* Task *
Given the material below, output exactly the lines from the line with "t) ∧ DispatchLaw t" to the line with "(R124). The grant's", both ends included, and no other lines.

▬▬▬▬▬▬

/-- Every step keeps law L4 (each reference count is the number of namings), the 24-bit range of the stride values,
the capacity, the host counts and quotas of the Pending Queue and its order by priority. After every step whatever, no
free unit and eligible entry both exist: a dispatch is made in the event that makes it possible (R99). What it says of
SUPPLIES_COME_UP and DEVICE_RESET rests on the model's choices of logs 2 and 10. -/
def Obligations.StepKeepsTheStrideAndPendingQueueLaws : Prop :=
  ∀ s t : State, step s = .next t →
    (StrideLaw s → StrideLaw t) ∧ (StrideRangeLaw s → StrideRangeLaw t) ∧ (QueueLaw s → QueueLaw t)
      ∧ (PriorityLaw s → PriorityLaw t) ∧ DispatchLaw t

/-- Every step keeps law L8 and the treated head of each window, the bounds of the response timers and of the tick
counter, the arbiter's grant and HOLD owner, and, with L8, the match between what waits for an answer and what will be
answered. After every step whatever, no grant is due: it is made in the event in which its conditions first hold
(R124). The grant's withdrawn mark and the readiness of the memory side are the model's, logs 13 and 12. That the
timer of a FREE slot stands at 0 is the model's reading, log 16, and the periods of a tick before the first device
reset are its choice, log 3. What it says of SUPPLIES_COME_UP and DEVICE_RESET rests on the model's choices of logs 2
and 10. -/
def Obligations.StepKeepsTheMemoryPortLaws : Prop :=
  ∀ s t : State, step s = .next t →
    (WindowLaw s → WindowLaw t) ∧ (SlotLaw s → SlotLaw t) ∧ (TimebaseLaw s → TimebaseLaw t)
      ∧ (ArbiterLaw s → ArbiterLaw t) ∧ (WindowLaw s → AnswerLaw s → AnswerLaw t) ∧ GrantLaw t

/-- Every step keeps law L7 (the accumulator's range), law L6's bounds with the outcome, fault record and result of
each phase, and the bounds of the deadline timers; and, with the round and outcome laws, law L6's other half: a result
is VOID if and only if its outcome is not COMPLETE or EMPTY is set under MAX or MIN. That a unit outside WALKING holds
its working values absent and 0 is the model's reading, log 16. What it says of SUPPLIES_COME_UP and DEVICE_RESET
rests on the model's choices of logs 2 and 10. -/
def Obligations.StepKeepsTheArithmeticLaws : Prop :=
  ∀ s t : State, step s = .next t →
    (AccumulatorLaw s → AccumulatorLaw t) ∧ (OutcomeLaw s → OutcomeLaw t) ∧ (DeadlineLaw s → DeadlineLaw t)
      ∧ (RoundLaw s → OutcomeLaw s → ResultLaw s → ResultLaw t)

/-- Every step keeps laws L1, L2 and L5 as RoundLaw states them, and the one place of every PUBLISHING cell between
the Publication Queue, the Publisher and its reports. What it says of SUPPLIES_COME_UP and DEVICE_RESET rests on the
model's choices of logs 2 and 10. -/
def Obligations.StepKeepsTheRoundLaws : Prop :=
  ∀ s t : State, step s = .next t → (RoundLaw s → RoundLaw t) ∧ (PublicationLaw s → PublicationLaw t)

/-- With the framing, notice and round laws, every step keeps a reservation for every membership, and none for a host
whose port reset is in progress. That acknowledgements are messages is the model's reading, log 7. What it says of
SUPPLIES_COME_UP and DEVICE_RESET rests on the model's choices of logs 2 and 10. -/
def Obligations.StepKeepsAReservationForEveryMembership : Prop :=
  ∀ s t : State, step s = .next t →
    FramingLaw s → NoticeLaw s → RoundLaw s → MembershipLaw s → MembershipLaw t

/-- A state that meets the laws never faults: no report, publication report or answer reaches a block that does not
await it. The faults, and which events raise them, are the model's, log 17. -/
def Obligations.SoundStatesNeverFault : Prop :=
  ∀ (s : State) (f : Fault),
    WindowLaw s → AnswerLaw s → RoundLaw s → PublicationLaw s → step s ≠ .fault f

/-- What one step can do to a round number (L9), an error latch (L11), a stride value (L4) and the Publisher's second
write (L10). A round number is kept, or increases by one as its cell enters COLLECTING, or is 0 after a device reset
or the supplies; a latched kind is lost only to its host's ACK, a device reset or the supplies; the value of a
referenced stride entry is kept; the second write is offered only when the answer OK to the first is taken. That
SUPPLIES_COME_UP may set round numbers to 0 and clear latches and stride values is the model's choice, log 2 (R117
gives the supplies the epoch alone), and that each PORT CONTROL row carries the whole word, its ACK set with it, is
the model's reading, log 7. -/
def Obligations.StepKeepsTheHistoryLaws : Prop :=
  ∀ (s t : State) (i : Instr), exec i s = .next t →
    let restarts := i = .deviceReset ∨ i = .suppliesComeUp
    (∀ c : CellId,
        t.cells[c].number = s.cells[c].number
          ∨ (t.cells[c].number = s.cells[c].number + 1
            ∧ ∃ r, t.cells[c].round = some r ∧ r.phase = .collecting ∧ r.posted = 0 ∧ r.arrived = 0)
          ∨ (restarts ∧ t.cells[c].number = 0))
      ∧ (∀ (h : HostId) (kind : Nat), s.queues[h].latch.getLsbD kind = true →
        t.queues[h].latch.getLsbD kind = true ∨ restarts
          ∨ ∃ w : Word, (i = .discard h w ∨ i = .ack h w ∨ i = .setEnables h w ∨ i = .selectView h w ∨ i = .portReset h w)
            ∧ w.getLsbD 31 = false ∧ w.getLsbD kind = true)
      ∧ (∀ e : StrideId, 1 ≤ s.strides[e].count → t.strides[e].value = s.strides[e].value ∨ restarts)
      ∧ ∀ p, t.publisher = some p → p.step = .secondWrite →
        ∃ q, s.publisher = some q ∧ q.cell = p.cell
          ∧ (q.step = .secondWrite
            ∨ (q.step = .firstWrite ∧ q.waiting = true ∧ i = .publisherAnswer
              ∧ ∃ data, s.answers[publisherSlot] = some (.ok data)))
end

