theorem JoinChange.publishesTo {g : HostId} {q : Round} (change : JoinChange g r q) (round : s.cells[c].round = some r) :
    publishesTo { number := number, round := some q } = publishesTo s.cells[c] := by
  rw [publishesTo_round round]
  cases change <;> rfl

theorem ReportChange.publishesTo {m : WalkReport} {q : Round} (change : ReportChange s c m r q)
    (collecting : r.phase = .collecting) (round : s.cells[c].round = some r) :
    publishesTo { number := number, round := some q } = publishesTo s.cells[c] := by
  rw [publishesTo_round round, if_neg (by simp [collecting])]
  refine publishesTo_none _ ?_
  cases change with
  | faulted => simp
  | _ => simp [Round.clearWalk, Round.arrive, collecting]

theorem publishesTo_loseHost (h : HostId) (cell : Cell) : publishesTo (loseHost h cell) = publishesTo cell := by
  unfold loseHost
  split
  next => rfl
  next r hround =>
    split
    next held => simp [publishesTo, hround, held.1]
    · simp [publishesTo, hround]

theorem publishesTo_disposed (number : RoundNumber) (r : Round) : publishesTo (disposed number r) = none := by
  unfold disposed
  split
  · rfl
  split
  · exact publishesTo_none _ (by simp [newRound])
  · exact publishesTo_none _ (by simp)

/-- The round that closes was not being published. -/
theorem Closing.phase {reports : List WalkReport} {q : Round} (closing : Closing s c r reports q) :
    r.phase ≠ .publishing := by
  cases closing with
  | early _ _ collecting => simp [collecting]
  | absorbing absorbing => simp [absorbing]
  | clean collecting => simp [collecting]
  | cleanFault collecting => simp [collecting]
  | drained draining => simp [draining]

/-- The cell at the head composes a record of its own: the law keeps a destination for every queued cell. -/
theorem composeRecord_cell {cell : Cell} {destination : Addr} (publishes : publishesTo cell = some (some destination)) :
    (composeRecord c cell).map (·.cell) = some c := by
  cases hround : cell.round with
  | none => simp [publishesTo, hround] at publishes
  | some r =>
    simp only [publishesTo, hround, Option.bind_some, Option.ite_none_right_eq_some, Option.some.injEq] at publishes
    simp [composeRecord, hround, publishes.2]

/-- Taking the head of the queue moves its cell to the Publisher. -/
theorem publishingCells_takeHead
    (head : ∀ c rest, s.publicationQueue = c :: rest → ∃ destination, publishesTo s.cells[c] = some (some destination)) :
    (publishingCells s.takeHead).Perm (publishingCells s) := by
  unfold State.takeHead
  split
  next c rest idle queued =>
    obtain ⟨destination, hpublishes⟩ := head c rest queued
    simp only [publishingCells, idle, queued, composeRecord_cell hpublishes, Option.map_none, Option.toList_none,
      Option.toList_some, List.append_nil, List.append_assoc]
    exact List.perm_middle
  · exact .refl _

/-- Every cell at the head of the queue of a state that meets the law has a destination. -/
theorem publicationLaw_destination (h : PublicationLaw s) (publishing : c ∈ publishingCells s) :
    ∃ destination, publishesTo s.cells[c] = some (some destination) := by
  obtain ⟨hin, hsome⟩ := ((publicationLaw_iff s).1 h).2 c
  obtain ⟨target, htarget⟩ := Option.ne_none_iff_exists'.1 (hin.1 publishing)
  cases target with
  | none => exact absurd htarget hsome
  | some destination => exact ⟨destination, htarget⟩

/-- A cell that was not being published is queued with a round that has a destination. -/
theorem publicationLaw_queued {cells : Vector Cell 64} {destination : Addr} (h : PublicationLaw s)
    (before : publishesTo s.cells[c] = none) (after : publishesTo cells[c] = some (some destination))
    (others : ∀ d, d ≠ c → cells[d] = s.cells[d])
    (t_eq : t = State.takeHead { s with cells := cells, publicationQueue := s.publicationQueue ++ [c] }) :
    PublicationLaw t := by
  let v : State := { s with cells := cells, publicationQueue := s.publicationQueue ++ [c] }
  obtain ⟨hnodup, hcells⟩ := (publicationLaw_iff s).1 h
  have hnot : c ∉ publishingCells s := fun hc => (hcells c).1.1 hc before
  have hqueue : (publishingCells v).Perm (c :: publishingCells s) := by
    simp only [publishingCells, v, List.append_assoc, List.singleton_append]
    exact List.perm_middle
  have hhead : ∀ d rest, v.publicationQueue = d :: rest → ∃ destination, publishesTo v.cells[d] = some (some destination) := by
    intro d rest hd
    by_cases hdc : d = c
    · exact ⟨destination, hdc ▸ after⟩
    · rw [show v.cells[d] = s.cells[d] from others d hdc]
      refine publicationLaw_destination h ?_
      have hmem : d ∈ s.publicationQueue ++ [c] := by
        rw [show s.publicationQueue ++ [c] = d :: rest from hd]
        exact List.mem_cons_self ..
      have : d ∈ s.publicationQueue := by simpa [hdc] using hmem
      simp [publishingCells, this]
  have hperm := (publishingCells_takeHead hhead).trans hqueue
  have hsame : t.cells = cells := by
    rw [t_eq]
    unfold State.takeHead
    split <;> rfl
  refine (publicationLaw_iff t).2 ⟨?_, fun d => ?_⟩
  · rw [t_eq]
    exact hperm.nodup_iff.2 (List.nodup_cons.2 ⟨hnot, hnodup⟩)
  · rw [hsame, show d ∈ publishingCells t ↔ d ∈ c :: publishingCells s from t_eq ▸ hperm.mem_iff, List.mem_cons]
    by_cases hdc : d = c
    · subst hdc
      rw [after]
      simp
    · rw [others d hdc]
      simpa [hdc] using hcells d
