-- ==== Sys2Proof/Safety.lean ====
section
/-! DEFINITION. What counts as a safe run and as its end, and the terms the claims use: what an instruction leaves unchanged,
that it completes, and the operation codes of each mnemonic with their bytes, cycles and operands as files 41 to 49 list them. -/

namespace Sys2Proof.Machine

/-! ## Runs -/

/-- A run of `k` steps meets no Not Used operation code, the one thing that stops the machine (R431, R433). -/
def SafeFor (k : Nat) (s : State) : Prop := ∃ t, Sys2Proof.core.run k s = .next t

/-- The end of a run, a convention of the observer (R484; log 36): the instruction at PC transfers control to its own address and no
event is accepted before or after it. BRK is no such instruction, so BRK with no handler and unprogrammed memory are not covered. -/
def runEnded (s : State) : Bool :=
  s.acceptedEvent.isNone &&
  match s.fetchInstr with
  | .error _ => false
  | .ok i => decide (i ≠ .brk) &&
    match exec i s with
    | .next t => t.pc == s.pc && t.acceptedEvent.isNone
    | _ => false

/-! ## Frames -/

/-- The registers other than PC and P. -/
inductive Reg where
  | a | x | y | s | w | i
  deriving DecidableEq, Repr

/-- The value of a register, zero-extended to 16 bits. -/
def State.reg (st : State) : Reg → Word
  | .a => st.a.setWidth 16
  | .x => st.x.setWidth 16
  | .y => st.y.setWidth 16
  | .s => st.sp.setWidth 16
  | .w => st.w
  | .i => st.ireg

/-- Every register but those listed is unchanged (R194). -/
def KeepsRegs (except : List Reg) (s t : State) : Prop := ∀ r, r ∉ except → t.reg r = s.reg r

/-- Every bit of P but those listed is unchanged (R194). -/
def KeepsFlags (except : List Flag) (s t : State) : Prop := ∀ f, f ∉ except → t.flag f = s.flag f

/-- Every byte of memory but those at the listed addresses reads as before (R194). -/
def KeepsMemory (except : List Word) (s t : State) : Prop := ∀ addr, addr ∉ except → t.read addr = s.read addr

/-- What is the platform's is unchanged: the pending requests and the map of ROM (R434, R436, R61). -/
def KeepsPlatform (s t : State) : Prop :=
  t.resetRequest = s.resetRequest ∧ t.nmiRequest = s.nmiRequest ∧ t.irqRequests = s.irqRequests ∧ t.rom = s.rom

/-- Where `addr` is RAM, `v` is the byte that `t` reads there: what a write of `v` at `addr` in `s` leaves (R68). A ROM address keeps
its byte: the obligation WritesReachRamAndNotRom says so once for every instruction. -/
def Stored (addr : Word) (v : Byte) (s t : State) : Prop := s.isRom addr = false → t.read addr = v

/-- What an instruction may change besides PC: the listed registers, flags and bytes of memory; nothing else (R194). -/
def Frame (regs : List Reg) (flags : List Flag) (addrs : List Word) (s t : State) : Prop :=
  KeepsRegs regs s t ∧ KeepsFlags flags s t ∧ KeepsMemory addrs s t ∧ KeepsPlatform s t

/-- The instruction completes: `exec` answers a next state, and that state satisfies `Q` (R194). -/
def Completes (i : Instr) (s : State) (Q : State → Prop) : Prop := ∃ t, exec i s = .next t ∧ Q t

/-- N is bit 7 of `v` and Z says that `v` is zero (R13). -/
def FlagsNZ (v : Byte) (t : State) : Prop := t.flag .n = v.getLsbD 7 ∧ t.flag .z = decide (v.toNat = 0)

/-! ## Operation codes with their bytes, cycles and operand -/

/-- One encoding line of an instruction rule: the instruction, its bytes, its cycles and bus accesses in the given state, and the
operand it uses (the value of a read form, the address of a write form, the condition of a branch). -/
structure Line (α : Type) where
  instr : Instr
  bytes : List Byte
  cycles : Nat
  bus : List BusAccess
  operand : α
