@[simp] theorem State.draw_a (s : State) (k : Nat) : (s.draw k).a = s.a := rfl
@[simp] theorem State.draw_x (s : State) (k : Nat) : (s.draw k).x = s.x := rfl
@[simp] theorem State.draw_y (s : State) (k : Nat) : (s.draw k).y = s.y := rfl
@[simp] theorem State.draw_sp (s : State) (k : Nat) : (s.draw k).sp = s.sp := rfl
@[simp] theorem State.draw_p (s : State) (k : Nat) : (s.draw k).p = s.p := rfl
@[simp] theorem State.draw_pc (s : State) (k : Nat) : (s.draw k).pc = s.pc := rfl
@[simp] theorem State.draw_w (s : State) (k : Nat) : (s.draw k).w = s.w := rfl
@[simp] theorem State.draw_ireg (s : State) (k : Nat) : (s.draw k).ireg = s.ireg := rfl
@[simp] theorem State.draw_mem (s : State) (k : Nat) : (s.draw k).mem = s.mem := rfl
@[simp] theorem State.draw_rom (s : State) (k : Nat) : (s.draw k).rom = s.rom := rfl
@[simp] theorem State.draw_resetRequest (s : State) (k : Nat) : (s.draw k).resetRequest = s.resetRequest := rfl
@[simp] theorem State.draw_nmiRequest (s : State) (k : Nat) : (s.draw k).nmiRequest = s.nmiRequest := rfl
@[simp] theorem State.draw_irqRequests (s : State) (k : Nat) : (s.draw k).irqRequests = s.irqRequests := rfl
@[simp] theorem State.draw_draws (s : State) (k : Nat) : (s.draw k).draws = s.draws + k := rfl

end Sys2Proof.Machine
end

▬▬▬▬▬▬

* Answer to this problem *
      ∧ (PriorityLaw s → PriorityLaw t) ∧ DispatchLaw t

/-- Every step keeps law L8 and the treated head of each window, the bounds of the response timers and of the tick
counter, the arbiter's grant and HOLD owner, and, with L8, the match between what waits for an answer and what will be
answered. After every step whatever, no grant is due: it is made in the event in which its conditions first hold
(R124). The grant's withdrawn mark and the readiness of the memory side are the model's, logs 13 and 12. That the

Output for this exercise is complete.